CERN delivered antimatter by road for the first time.
Experiment BASE: first successful transfer of antimatter
*March 24 2026* – At the CERN (French‑Swiss center) the BASE project team reached a historic milestone: for the first time in the world they successfully moved samples of antimatter from one laboratory to another, using a portable cryogenic trap. This event opens the prospect of transporting antiparticles to any European research centers and allows more detailed measurements than possible at CERN’s site.
How it was done
1. Sample creation – In a stationary setup a cloud of 92 antiprotons was formed, held in a “Penning” trap.
2. Detachment and transport – The trap was detached, placed into a special container and transported by vehicle to the new research location within CERN.
3. BASE‑STEP technology – The mobile system weighing about 1000 kg includes a superconducting magnet, cryogenic cooling with liquid helium, backup power and a vacuum chamber. Thanks to its compactness and damping system it can move through narrow laboratory corridors while keeping antiparticles at ultra‑low temperatures.
Why this matters
- Safety – Antimatter annihilates instantly upon contact with ordinary material, causing an explosion. The event itself is less dangerous than losing rare samples that have been collected for years.
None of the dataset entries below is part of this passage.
/-- Encoding the instruction of an I-type row that uses rs gives the word, of which it ignores no bit. -/
theorem encodeI_of_iType_row {w : Word} {opcode : BitVec 6}
    (h : w &&& 0xFC000000#32 = opcode.zeroExtend 32 <<< 26) :
    encodeI opcode (fieldsOf w).rs (fieldsOf w).rt (fieldsOf w).immediate = w &&& ~~~ 0#32 := by
  have hopcode : (fieldsOf w).opcode = opcode := opcode_of_iType_row h
  rw [← hopcode, encodeI_fieldsOf]
  exact BitVec.and_allOnes.symm

theorem encode_instr_of_matches {w : Word} {m : Mnemonic} (h : (opcodeRow m).matches w) :
    encode (m.instr (fieldsOf w)) = w &&& ~~~ (opcodeRow m).ignored := by
  cases m
  case ADD => exact encodeR_of_rType_row (funct := 0x20#6) h
  case AND => exact encodeR_of_rType_row (funct := 0x24#6) h
  case SLT => exact encodeR_of_rType_row (funct := 0x2A#6) h
  case LUI =>
    have hopcode : (fieldsOf w).opcode = 0x0F#6 := opcode_of_iType_row (opcode := 0x0F#6) h
    have hword := encodeI_fieldsOf_rs_zero w
    rw [hopcode] at hword
    exact hword
  case ADDI => exact encodeI_of_iType_row (opcode := 0x08#6) h
  case ORI => exact encodeI_of_iType_row (opcode := 0x0D#6) h
  case LW => exact encodeI_of_iType_row (opcode := 0x23#6) h
  case SW => exact encodeI_of_iType_row (opcode := 0x2B#6) h
  case BEQ => exact encodeI_of_iType_row (opcode := 0x04#6) h

end Sys2Proof
end

section
/-! PROOFS. The encoding's obligations on the opcode map and the encoder (30_encoding.md). -/

namespace Sys2Proof.Machine

/-- Settles O6: the encoder's word matches the row of its instruction, and the row's instruction reads the
operands back. -/
theorem decodeOfEncodeIsIdentity : Obligations.DecodeOfEncodeIsIdentity := decode_encode

/-- Settles O3: a word that matches a row decodes to its instruction and back, so two rows of one word name
the same mnemonic. -/
theorem decoderFollowsOpcodeMap : Obligations.DecoderFollowsOpcodeMap := by
  refine ⟨fun w m => ⟨fun hrow => ⟨_, decode_of_matches hrow, mnemonic_instr m _⟩, ?matched⟩,
    fun w m n hm hn => ?disjoint, fun w => decode_error_of_no_match⟩
  case matched =>
    rintro ⟨i, hi, rfl⟩
    exact matches_of_decode_ok hi
  case disjoint =>
    have hsame := (decode_of_matches hm).symm.trans (decode_of_matches hn)
    injection hsame with hsame
    simpa using congrArg Instr.mnemonic hsame

/-- Settles O7: a decoded word is of the instruction's row with its own fields as operands, and encoding those
clears the row's ignored bits. -/
theorem encodeOfDecodeClearsIgnoredBits : Obligations.EncodeOfDecodeClearsIgnoredBits := by
  intro w i h
  obtain ⟨hrow, hi⟩ := decode_eq_ok_iff.mp h
  calc encode i = encode (i.mnemonic.instr (fieldsOf w)) := congrArg encode hi
    _ = w &&& ~~~ (opcodeRow i.mnemonic).ignored := encode_instr_of_matches hrow

end Sys2Proof.Machine
end

section
/-! PROOFS. The machine invariant along steps, and what load and reset leave (10_state.md R25,
20_memory.md R38, 60_exceptions.md R144). -/

namespace Sys2Proof.Machine

section KeepsInv
variable {i : Instr} {s t : State} (h : exec i s = .next t)
include h

theorem exec_keeps_config : t.config = s.config := by
  obtain ⟨r, v, -, rfl, -⟩ | ⟨rt, rs, imm, -, -, rfl⟩ | ⟨rs, rt, offset, -, rfl⟩ := exec_next h
  · exact State.commitReg_config s r v
  · rfl
  · split <;> rfl

theorem exec_keeps_slot_zero : t.regs[0] = s.regs[0] := by
  obtain ⟨r, v, -, rfl, -⟩ | ⟨rt, rs, imm, -, -, rfl⟩ | ⟨rs, rt, offset, -, rfl⟩ := exec_next h
  · exact State.writeReg_slot_zero s r v
  · rfl
  · split <;> rfl

/-- Data memory after an instruction is as before, or with one word written at an address that exists. -/
theorem exec_dmem : t.dmem = s.dmem ∨ ∃ a v, s.dataAddressExists a ∧ t.dmem = s.dmem.write a.toNat v := by
  obtain ⟨r, v, -, rfl, -⟩ | ⟨rt, rs, imm, -, ha, rfl⟩ | ⟨rs, rt, offset, -, rfl⟩ := exec_next h
  · exact .inl (State.commitReg_dmem s r v)
  · exact .inr ⟨_, _, ha, rfl⟩
  · exact .inl (by split <;> rfl)

/-- Field by field: sizes, image and slot 0 are kept, and a store keeps the memory's form and bound. -/
theorem exec_keeps_machineInv (hinv : MachineInv s) : MachineInv t := by
  obtain ⟨hsizes, himage, hwf, hbelow, hslot⟩ := hinv
  unfold MachineInv
  rw [exec_keeps_config h, exec_keeps_image h, exec_keeps_slot_zero h]
  refine ⟨hsizes, himage, ?form, ?bound, hslot⟩
  case form =>
    obtain hsame | ⟨a, v, -, hstore⟩ := exec_dmem h
    · rwa [hsame]
    · rw [hstore]
      exact Memory.write_wf hwf _ v
  case bound =>
    obtain hsame | ⟨a, v, ha, hstore⟩ := exec_dmem h
    · rwa [hsame]
    · rw [hstore]
      exact Memory.write_below hbelow ha v

end KeepsInv

/-- A launch in its ranges starts from a state that has the invariant: register 0 takes zero whatever is
supplied. -/
theorem machineInv_init {l : Launch} (h : l.valid) : MachineInv (State.init l) := by
  obtain ⟨hsizes, himage, hwf, hbelow⟩ := h
  exact ⟨hsizes, himage, hwf, hbelow, Vector.getElem_set_self (by decide)⟩

/-- Load, once and for all: a well-formed image starts the machine, every other is rejected. -/
theorem load_eq_started_iff {l : Launch} {words : List Int} {s : State} :
    load l words = .started s ↔ imageWellFormed l.config words ∧
      s = State.init { l with image := words.map (BitVec.ofInt 32) } := by
  unfold load
  split
  case isTrue h =>
    exact ⟨fun hs => ⟨h, (LoadResult.started.inj hs).symm⟩, fun hs => congrArg _ hs.2.symm⟩
  case isFalse h => exact iff_of_false nofun fun hs => h hs.1

theorem load_eq_rejected_iff {l : Launch} {words : List Int} :
    load l words = .rejected .malformedImage ↔ ¬ imageWellFormed l.config words := by
  unfold load
  split
  case isTrue h => exact iff_of_false nofun (not_not_intro h)
  case isFalse h => exact iff_of_true rfl h

/-- The words in range are the unsigned readings of the patterns they become. -/
theorem map_toNat_map_ofInt {words : List Int} (h : ∀ w ∈ words, 0 ≤ w ∧ w < 2 ^ 32) :
    (words.map (BitVec.ofInt 32)).map (fun w => (w.toNat : Int)) = words := by
  rw [List.map_map]
  refine (List.map_congr_left fun w hw => ?_).trans (List.map_id words)
  obtain ⟨hlo, hhi⟩ := h w hw
  simp only [Function.comp_apply, BitVec.toNat_ofInt, id_eq]
  omega

/-- After reset every register but 0 holds the launch's value, and register 0 zero (10_state.md R25). -/
theorem State.readReg_init (l : Launch) {r : RegIdx} (h : r ≠ 0) :
    (State.init l).readReg r = l.initRegs[r.toNat]'(r.isLt) := by
  have hr : 0 ≠ r.toNat := fun h0 => h (BitVec.eq_of_toNat_eq h0.symm)
  rw [State.readReg, if_neg h]
  exact Vector.getElem_set_ne (by decide) r.isLt hr

end Sys2Proof.Machine
end

section
/-! PROOFS. The obligations on load, reset and the invariant (60_exceptions.md, 70_reset_and_hazards.md). -/

namespace Sys2Proof.Machine

/-- Settles O46: a step is `exec` of what it decoded, and `exec` keeps the invariant field by field. -/
theorem invariantKeptByEveryStep : Obligations.InvariantKeptByEveryStep := by
  intro s t hinv h
  obtain ⟨w, i, -, -, hi⟩ := step_next h
  exact exec_keeps_machineInv hi hinv

/-- Settles O47, by induction on the run: every step keeps the invariant, the image and the sizes. -/
theorem runsKeepInvariantAndProgram : Obligations.RunsKeepInvariantAndProgram := by
  intro n
  induction n with
  | zero =>
    rintro s t hinv rfl
    exact ⟨hinv, rfl, rfl⟩
  | succ n ih =>
    intro s t hinv h
    obtain ⟨u, hu, hrun⟩ := runsTo_succ.mp h
    obtain ⟨hinv', himage, hconfig⟩ := ih u t (invariantKeptByEveryStep s u hinv hu) hrun
    obtain ⟨w, i, -, -, hi⟩ := step_next hu
    exact ⟨hinv', himage.trans (exec_keeps_image hi), hconfig.trans (exec_keeps_config hi)⟩

/-- Settles O44: every default of the launch is in its range. -/
theorem invariantHoldsAtReset : Obligations.InvariantHoldsAtReset :=
  machineInv_init (l := defaultLaunch) (by decide)

/-- Settles O45: a load that starts checked the image against the capacity, the other ranges are given. -/
theorem invariantHoldsAfterLoad : Obligations.InvariantHoldsAfterLoad := by
  intro l words s hsizes hwf hbelow h
  obtain ⟨himage, rfl⟩ := load_eq_started_iff.mp h
  refine machineInv_init ⟨hsizes, ?_, hwf, hbelow⟩
  rw [List.length_map]
  exact himage.1

/-- Settles O42: reset copies the launch, but for register 0; the defaults are read off `defaultLaunch`. -/
theorem resetLeavesLaunchValues : Obligations.ResetLeavesLaunchValues := by
  refine ⟨fun l => ⟨rfl, rfl, fun r => State.readReg_init l, fun _ => rfl, rfl, rfl⟩, rfl, fun r => ?zero,
    fun _ => rfl, rfl, rfl, rfl⟩
  case zero =>
    by_cases hr : r = 0
    · subst hr
      rfl
    · exact (State.readReg_init defaultLaunch hr).trans (Vector.getElem_replicate r.isLt)

/-- Settles O43: the load check is the negation of the two ways to be malformed, and what starts is the reset
of the launch with the image's patterns, whose unsigned readings are the integers supplied. -/
theorem loadRejectsExactlyMalformedImages : Obligations.LoadRejectsExactlyMalformedImages := by
  refine fun l words => ⟨?rejects, fun hlength hrange => ?starts⟩
  case rejects =>
    rw [load_eq_rejected_iff, not_and_or, not_le]
    refine or_congr_right ?_
    push Not
    exact exists_congr fun w => and_congr_right fun _ => by omega
  case starts =>
    exact ⟨_, load_eq_started_iff.mpr ⟨⟨hlength, hrange⟩, rfl⟩, map_toNat_map_ofInt hrange, rfl, rfl, rfl,
      fun r hr => State.readReg_init _ hr, fun _ => rfl⟩

end Sys2Proof.Machine
end

section
/-! PROOFS. What an assembled line reads back as (30_encoding.md R60 to R62). -/

namespace Sys2Proof

open Sys2Proof.Machine

/-- Every integer a signed immediate may be is the signed reading of the pattern it becomes. -/
theorem toInt_ofInt_of_signed {v : Int} (h : -32768 ≤ v ∧ v ≤ 32767) : (BitVec.ofInt 16 v).toInt = v :=
  BitVec.toInt_ofInt_eq_self (by decide) (by omega) (by omega)

/-- Every integer an unsigned immediate may be is the unsigned reading of the pattern it becomes. -/
theorem toNat_ofInt_of_unsigned {v : Int} (h : 0 ≤ v ∧ v ≤ 65535) :
    ((BitVec.ofInt 16 v).toNat : Int) = v := by
  rw [BitVec.toNat_ofInt]
  omega

theorem sext32_ofInt {v : Int} (h : -32768 ≤ v ∧ v ≤ 32767) :
    (sext32 (BitVec.ofInt 16 v)).toInt = v :=
  (sext32_toInt _).trans (toInt_ofInt_of_signed h)

theorem zext32_ofInt {v : Int} (h : 0 ≤ v ∧ v ≤ 65535) :
    ((zext32 (BitVec.ofInt 16 v)).toNat : Int) = v := by
  rw [zext32_toNat, toNat_ofInt_of_unsigned h]

theorem upperImm_ofInt {v : Int} (h : 0 ≤ v ∧ v ≤ 65535) :
    ((upperImm (BitVec.ofInt 16 v)).toNat : Int) = v * 2 ^ 16 := by
  rw [upperImm_toNat, Nat.cast_mul, toNat_ofInt_of_unsigned h]
  rfl

section OperandChecks
variable {a b c : AsmReg} {v : Int}

theorem three_registers_inRange_iff : (a.inRange && b.inRange && c.inRange) = true ↔
    a.Legal ∧ b.Legal ∧ c.Legal := by
  simp [AsmReg.inRange_iff_legal, and_assoc]

theorem two_registers_signedImm_inRange_iff : (a.inRange && b.inRange && signedImmInRange v) = true ↔
    a.Legal ∧ b.Legal ∧ -32768 ≤ v ∧ v ≤ 32767 := by
  simp [AsmReg.inRange_iff_legal, signedImmInRange_iff, and_assoc]

theorem two_registers_unsignedImm_inRange_iff : (a.inRange && b.inRange && unsignedImmInRange v) = true ↔
    a.Legal ∧ b.Legal ∧ 0 ≤ v ∧ v ≤ 65535 := by
  simp [AsmReg.inRange_iff_legal, unsignedImmInRange_iff, and_assoc]

theorem register_unsignedImm_inRange_iff : (a.inRange && unsignedImmInRange v) = true ↔
    a.Legal ∧ 0 ≤ v ∧ v ≤ 65535 := by
  simp [AsmReg.inRange_iff_legal, unsignedImmInRange_iff]

end OperandChecks

/-- A line assembles as `AssemblesTo` says if its check decides the ranges and its instruction reads as it
should: the round trip and the encoder's zeros are the same for every line. -/
theorem assemblesTo_of_toInstr {pc : Nat} {line : AsmLine} {inRange : Prop} {reads : Instr → Prop}
    (hrange : line.wellFormed pc = true ↔ inRange) (hreads : inRange → reads (line.toInstr pc)) :
    AssemblesTo pc line inRange reads := by
  refine ⟨fun h => ?assembled, fun h => if_neg fun hwf => h (hrange.mp hwf)⟩
  case assembled =>
    exact ⟨_, _, assemble_eq_some.mpr ⟨hrange.mpr h, rfl⟩, decode_encode _, hreads h,
      (encode_matches_ignored_zero _).2⟩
- Measurement precision – Inside CERN accelerators and colossal magnets (including the LHC) strong electromagnetic fields make it difficult to work with low‑energy antiparticles. Moving samples to cleaner laboratories allows measurements with greater accuracy.
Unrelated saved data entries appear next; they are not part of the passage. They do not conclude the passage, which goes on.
-- ==== Sys2Proof/Config.lean ====
section
/-! DEFINITION. What is fixed when an instance is built, and the values the spec leaves free.

An opaque constant has no body, so nothing can be proved of its value (assumption log 3, 4, 5, 12). -/

namespace Sys2Proof

/-- `N`: slots per register store (R7). -/
abbrev numSlots : Nat := 40

/-- `PBUF_DEPTH`: bytes of the payload buffer (R9, R30). -/
abbrev pbufDepth : Nat := 80

/-- `CKS_ALG`: the two checksum algorithms (R8). -/
inductive CksAlg where
  | sum2c
  | crc8
  deriving DecidableEq, Repr, Inhabited

/-- The side of the link an instance stands on; the sides differ only in `TIMEOUT_RESET` (R9, R258). -/
inductive Side where
  | peripheral
  | host
  deriving DecidableEq, Repr, Inhabited

/-- The build-time parameters the spec leaves open (R8, R9; U11, U12): no step changes them. -/
structure Build where
  cksAlg : CksAlg
  side : Side
  /-- the candidate for `TIMEOUT_RESET_HOST`; `Build.timeoutReset` keeps it above 10 -/
  timeoutResetHost : Tick
  deriving DecidableEq, Repr, Inhabited

namespace Config

/-- The parameters of the instance `State.reset` describes: open (R8, R9), so opaque. -/
opaque build : Build

/-- What `OUT[slot]` holds after the reset numbered `draw` (R39, U2). -/
opaque freeOutSlot : (draw slot : Nat) → Byte

/-- What `IN[slot]` holds after the reset numbered `draw` (R39, U2). -/
opaque freeInSlot : (draw slot : Nat) → Byte

/-- What `PBUF[i]` holds after the reset numbered `draw` (R39, U3). -/
opaque freeBufByte : (draw i : Nat) → Byte

/-- What `ACC` holds after a reset (R39, U3). -/
opaque freeAcc : (draw : Nat) → Byte

/-- What `T0` holds after a reset (R39, U3). -/
opaque freeT0 : (draw : Nat) → Tick

/-- What `LEN` holds after a reset (R39, U3). -/
opaque freeLen : (draw : Nat) → Byte

/-- What `CNT` holds after a reset (R39, U3). -/
opaque freeCnt : (draw : Nat) → BitVec 7

/-- `resp_status` in a step without a response (R224, U4). -/
opaque freeRespStatus : (draw : Nat) → BitVec 3

/-- `app_rdata` in a step without a read access (R62, U5). -/
opaque freeAppRdata : (draw : Nat) → Byte

/-- `rx_data` while RXQ is empty (R33, U6). -/
opaque freeRxData : (draw : Nat) → Byte

/-- `tx_data` in a step with `tx_valid` = 0 (R34 gives it a meaning only with `tx_valid` = 1). -/
opaque freeTxData : (draw : Nat) → Byte

end Config

end Sys2Proof
end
- Scientific goal – Precise data on antiproton properties will help unravel baryon asymmetry of matter, explaining the dominance of ordinary matter in the Universe.
What’s next
The plan now is to transport antimatter to European labs such as Heinrich Heine University (Düsseldorf) and others. This will enable researchers to conduct experiments outside CERN and opens new horizons for fundamental studies of antimatter.